(Given data begins)
-- ==== Sys2Proof/Laws/FramesChannel.lean ====
section
/-! SUPPORT. What each shared operation of the Channel Controller leaves
unchanged, field by field: the provers cite these lemmas instead of unfolding the operation. -/

namespace Sys2Proof.Machine

set_option linter.all false
set_option Elab.async false

/-- The blocks `State.setChannelState` leaves unchanged. -/
@[simp] theorem State.setChannelState_frame (s : State) (c : ChannelState) :
    (s.setChannelState c).power = s.power ∧ (s.setChannelState c).now = s.now
      ∧ (s.setChannelState c).pending = s.pending ∧ (s.setChannelState c).field = s.field
      ∧ (s.setChannelState c).span = s.span ∧ (s.setChannelState c).unit = s.unit := by
  and_intros <;> (simp [State.setChannelState])
/-- What `State.setChannelState` leaves unchanged of the Console Port. -/
@[simp] theorem State.setChannelState_console (s : State) (c : ChannelState) :
    (s.setChannelState c).console.ingress = s.console.ingress
      ∧ (s.setChannelState c).console.arrivals = s.console.arrivals
      ∧ (s.setChannelState c).console.restart = s.console.restart
      ∧ (s.setChannelState c).console.receiver = s.console.receiver
      ∧ (s.setChannelState c).console.line = s.console.line
      ∧ (s.setChannelState c).console.counts = s.console.counts
      ∧ (s.setChannelState c).console.sending = s.console.sending
      ∧ (s.setChannelState c).console.ingressOverflows = s.console.ingressOverflows := by
  and_intros <;> (simp [State.setChannelState])
/-- What `State.setChannelState` leaves unchanged of the Order Gate. -/
@[simp] theorem State.setChannelState_gate (s : State) (c : ChannelState) :
    (s.setChannelState c).gate.permits = s.gate.permits ∧ (s.setChannelState c).gate.orders = s.gate.orders
      ∧ (s.setChannelState c).gate.held = s.gate.held ∧ (s.setChannelState c).gate.own = s.gate.own
      ∧ (s.setChannelState c).gate.standdowns = s.gate.standdowns := by
  and_intros <;> (simp [State.setChannelState])
/-- What `State.setChannelState` leaves unchanged of the Crossing Sequencer. -/
@[simp] theorem State.setChannelState_seq (s : State) (c : ChannelState) :
    (s.setChannelState c).seq.table = s.seq.table ∧ (s.setChannelState c).seq.phase = s.seq.phase
      ∧ (s.setChannelState c).seq.standdowns = s.seq.standdowns
      ∧ (s.setChannelState c).seq.serial = s.seq.serial
      ∧ (s.setChannelState c).seq.tracking = s.seq.tracking
      ∧ (s.setChannelState c).seq.interrupted = s.seq.interrupted
      ∧ (s.setChannelState c).seq.request = s.seq.request
      ∧ (s.setChannelState c).seq.recovery = s.seq.recovery ∧ (s.setChannelState c).seq.dwell = s.seq.dwell
      ∧ (s.setChannelState c).seq.limit = s.seq.limit := by
  and_intros <;> (simp [State.setChannelState])
/-- What `State.setChannelState` leaves unchanged of the Channel Controller. -/
@[simp] theorem State.setChannelState_chan (s : State) (c : ChannelState) :
    (s.setChannelState c).chan.record = s.chan.record ∧ (s.setChannelState c).chan.vessels = s.chan.vessels
      ∧ (s.setChannelState c).chan.north = s.chan.north ∧ (s.setChannelState c).chan.south = s.chan.south
      ∧ (s.setChannelState c).chan.closing = s.chan.closing
      ∧ (s.setChannelState c).chan.phaseSeen = s.chan.phaseSeen
      ∧ (s.setChannelState c).chan.standdowns = s.chan.standdowns
      ∧ (s.setChannelState c).chan.changeoverPending = s.chan.changeoverPending
      ∧ (s.setChannelState c).chan.greenTimer = s.chan.greenTimer
      ∧ (s.setChannelState c).chan.changeoverTimer = s.chan.changeoverTimer
      ∧ (s.setChannelState c).chan.retryTimer = s.chan.retryTimer
      ∧ (s.setChannelState c).chan.greenExpired = s.chan.greenExpired
      ∧ (s.setChannelState c).chan.ignoredCalls = s.chan.ignoredCalls
      ∧ (s.setChannelState c).chan.badDirections = s.chan.badDirections
      ∧ (s.setChannelState c).chan.unexpectedPassages = s.chan.unexpectedPassages := by
  and_intros <;> (simp [State.setChannelState])
/-- What `State.setChannelState` leaves unchanged of the Condition Evaluator. -/
@[simp] theorem State.setChannelState_cond (s : State) (c : ChannelState) :
    (s.setChannelState c).cond.table = s.cond.table
      ∧ (s.setChannelState c).cond.counterChanges = s.cond.counterChanges := by
  and_intros <;> (simp [State.setChannelState])
/-- What `State.setChannelState` leaves unchanged of the Point Image. -/
@[simp] theorem State.setChannelState_points (s : State) (c : ChannelState) :
    (s.setChannelState c).points.map = s.points.map
      ∧ (s.setChannelState c).points.firstPair = s.points.firstPair
      ∧ (s.setChannelState c).points.pairLoss = s.points.pairLoss := by
  and_intros <;> (simp [State.setChannelState])
/-- What `State.setChannelState` leaves unchanged of the Duty Counter Unit. -/
@[simp] theorem State.setChannelState_duty (s : State) (c : ChannelState) :
    (s.setChannelState c).duty.residency = s.duty.residency
      ∧ (s.setChannelState c).duty.occupancy = s.duty.occupancy
      ∧ (s.setChannelState c).duty.standing = s.duty.standing
      ∧ (s.setChannelState c).duty.phase = s.duty.phase ∧ (s.setChannelState c).duty.frozen = s.duty.frozen
      ∧ (s.setChannelState c).duty.bands = s.duty.bands
      ∧ (s.setChannelState c).duty.counters = s.duty.counters := by
  and_intros <;> (simp [State.setChannelState])

/-- The blocks `State.setVessels` leaves unchanged. -/
@[simp] theorem State.setVessels_frame (s : State) (v : List Vessel) :
    (s.setVessels v).power = s.power ∧ (s.setVessels v).now = s.now ∧ (s.setVessels v).pending = s.pending
      ∧ (s.setVessels v).field = s.field ∧ (s.setVessels v).span = s.span ∧ (s.setVessels v).unit = s.unit := by
  and_intros <;> (simp [State.setVessels])
/-- What `State.setVessels` leaves unchanged of the Console Port. -/
@[simp] theorem State.setVessels_console (s : State) (v : List Vessel) :
    (s.setVessels v).console.ingress = s.console.ingress
      ∧ (s.setVessels v).console.arrivals = s.console.arrivals
      ∧ (s.setVessels v).console.restart = s.console.restart
      ∧ (s.setVessels v).console.receiver = s.console.receiver
      ∧ (s.setVessels v).console.line = s.console.line ∧ (s.setVessels v).console.counts = s.console.counts
      ∧ (s.setVessels v).console.sending = s.console.sending
      ∧ (s.setVessels v).console.ingressOverflows = s.console.ingressOverflows := by
  and_intros <;> (simp [State.setVessels])
/-- What `State.setVessels` leaves unchanged of the Order Gate. -/
@[simp] theorem State.setVessels_gate (s : State) (v : List Vessel) :
    (s.setVessels v).gate.permits = s.gate.permits ∧ (s.setVessels v).gate.orders = s.gate.orders
      ∧ (s.setVessels v).gate.held = s.gate.held ∧ (s.setVessels v).gate.own = s.gate.own
      ∧ (s.setVessels v).gate.standdowns = s.gate.standdowns := by
  and_intros <;> (simp [State.setVessels])
/-- What `State.setVessels` leaves unchanged of the Crossing Sequencer. -/
@[simp] theorem State.setVessels_seq (s : State) (v : List Vessel) :
    (s.setVessels v).seq.table = s.seq.table ∧ (s.setVessels v).seq.phase = s.seq.phase
      ∧ (s.setVessels v).seq.standdowns = s.seq.standdowns ∧ (s.setVessels v).seq.serial = s.seq.serial
      ∧ (s.setVessels v).seq.tracking = s.seq.tracking
      ∧ (s.setVessels v).seq.interrupted = s.seq.interrupted ∧ (s.setVessels v).seq.request = s.seq.request
      ∧ (s.setVessels v).seq.recovery = s.seq.recovery ∧ (s.setVessels v).seq.dwell = s.seq.dwell
      ∧ (s.setVessels v).seq.limit = s.seq.limit := by
  and_intros <;> (simp [State.setVessels])
/-- What `State.setVessels` leaves unchanged of the Channel Controller. -/
@[simp] theorem State.setVessels_chan (s : State) (v : List Vessel) :
    (s.setVessels v).chan.record = s.chan.record ∧ (s.setVessels v).chan.state = s.chan.state
      ∧ (s.setVessels v).chan.north = s.chan.north ∧ (s.setVessels v).chan.south = s.chan.south
      ∧ (s.setVessels v).chan.closing = s.chan.closing ∧ (s.setVessels v).chan.phaseSeen = s.chan.phaseSeen
      ∧ (s.setVessels v).chan.standdowns = s.chan.standdowns
      ∧ (s.setVessels v).chan.changeoverPending = s.chan.changeoverPending
      ∧ (s.setVessels v).chan.greenTimer = s.chan.greenTimer
      ∧ (s.setVessels v).chan.changeoverTimer = s.chan.changeoverTimer
      ∧ (s.setVessels v).chan.retryTimer = s.chan.retryTimer
      ∧ (s.setVessels v).chan.greenExpired = s.chan.greenExpired
      ∧ (s.setVessels v).chan.ignoredCalls = s.chan.ignoredCalls
      ∧ (s.setVessels v).chan.badDirections = s.chan.badDirections
      ∧ (s.setVessels v).chan.unexpectedPassages = s.chan.unexpectedPassages := by
  and_intros <;> (simp [State.setVessels])
/-- What `State.setVessels` leaves unchanged of the Condition Evaluator. -/
@[simp] theorem State.setVessels_cond (s : State) (v : List Vessel) :
    (s.setVessels v).cond.table = s.cond.table
      ∧ (s.setVessels v).cond.counterChanges = s.cond.counterChanges := by
  and_intros <;> (simp [State.setVessels])
/-- What `State.setVessels` leaves unchanged of the Point Image. -/
@[simp] theorem State.setVessels_points (s : State) (v : List Vessel) :
    (s.setVessels v).points.map = s.points.map ∧ (s.setVessels v).points.firstPair = s.points.firstPair
      ∧ (s.setVessels v).points.pairLoss = s.points.pairLoss := by
  and_intros <;> (simp [State.setVessels])
/-- What `State.setVessels` leaves unchanged of the Duty Counter Unit. -/
@[simp] theorem State.setVessels_duty (s : State) (v : List Vessel) :
    (s.setVessels v).duty.residency = s.duty.residency ∧ (s.setVessels v).duty.occupancy = s.duty.occupancy
      ∧ (s.setVessels v).duty.standing = s.duty.standing ∧ (s.setVessels v).duty.phase = s.duty.phase
      ∧ (s.setVessels v).duty.frozen = s.duty.frozen ∧ (s.setVessels v).duty.bands = s.duty.bands
      ∧ (s.setVessels v).duty.counters = s.duty.counters := by
  and_intros <;> (simp [State.setVessels])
(Given data ends)
Directions: What you return must be the lines above that run from the line with "v).chan.phaseSeen = s.chan.phaseSeen" to the line with "theorem State.setVessels_points (s", inclusive, each copied exactly.

Solution for this problem:
      ∧ (s.setVessels v).chan.closing = s.chan.closing ∧ (s.setVessels v).chan.phaseSeen = s.chan.phaseSeen
      ∧ (s.setVessels v).chan.standdowns = s.chan.standdowns
      ∧ (s.setVessels v).chan.changeoverPending = s.chan.changeoverPending
      ∧ (s.setVessels v).chan.greenTimer = s.chan.greenTimer
      ∧ (s.setVessels v).chan.changeoverTimer = s.chan.changeoverTimer
      ∧ (s.setVessels v).chan.retryTimer = s.chan.retryTimer
      ∧ (s.setVessels v).chan.greenExpired = s.chan.greenExpired
      ∧ (s.setVessels v).chan.ignoredCalls = s.chan.ignoredCalls
      ∧ (s.setVessels v).chan.badDirections = s.chan.badDirections
      ∧ (s.setVessels v).chan.unexpectedPassages = s.chan.unexpectedPassages := by
  and_intros <;> (simp [State.setVessels])
/-- What `State.setVessels` leaves unchanged of the Condition Evaluator. -/
@[simp] theorem State.setVessels_cond (s : State) (v : List Vessel) :
    (s.setVessels v).cond.table = s.cond.table
      ∧ (s.setVessels v).cond.counterChanges = s.cond.counterChanges := by
  and_intros <;> (simp [State.setVessels])
/-- What `State.setVessels` leaves unchanged of the Point Image. -/
@[simp] theorem State.setVessels_points (s : State) (v : List Vessel) :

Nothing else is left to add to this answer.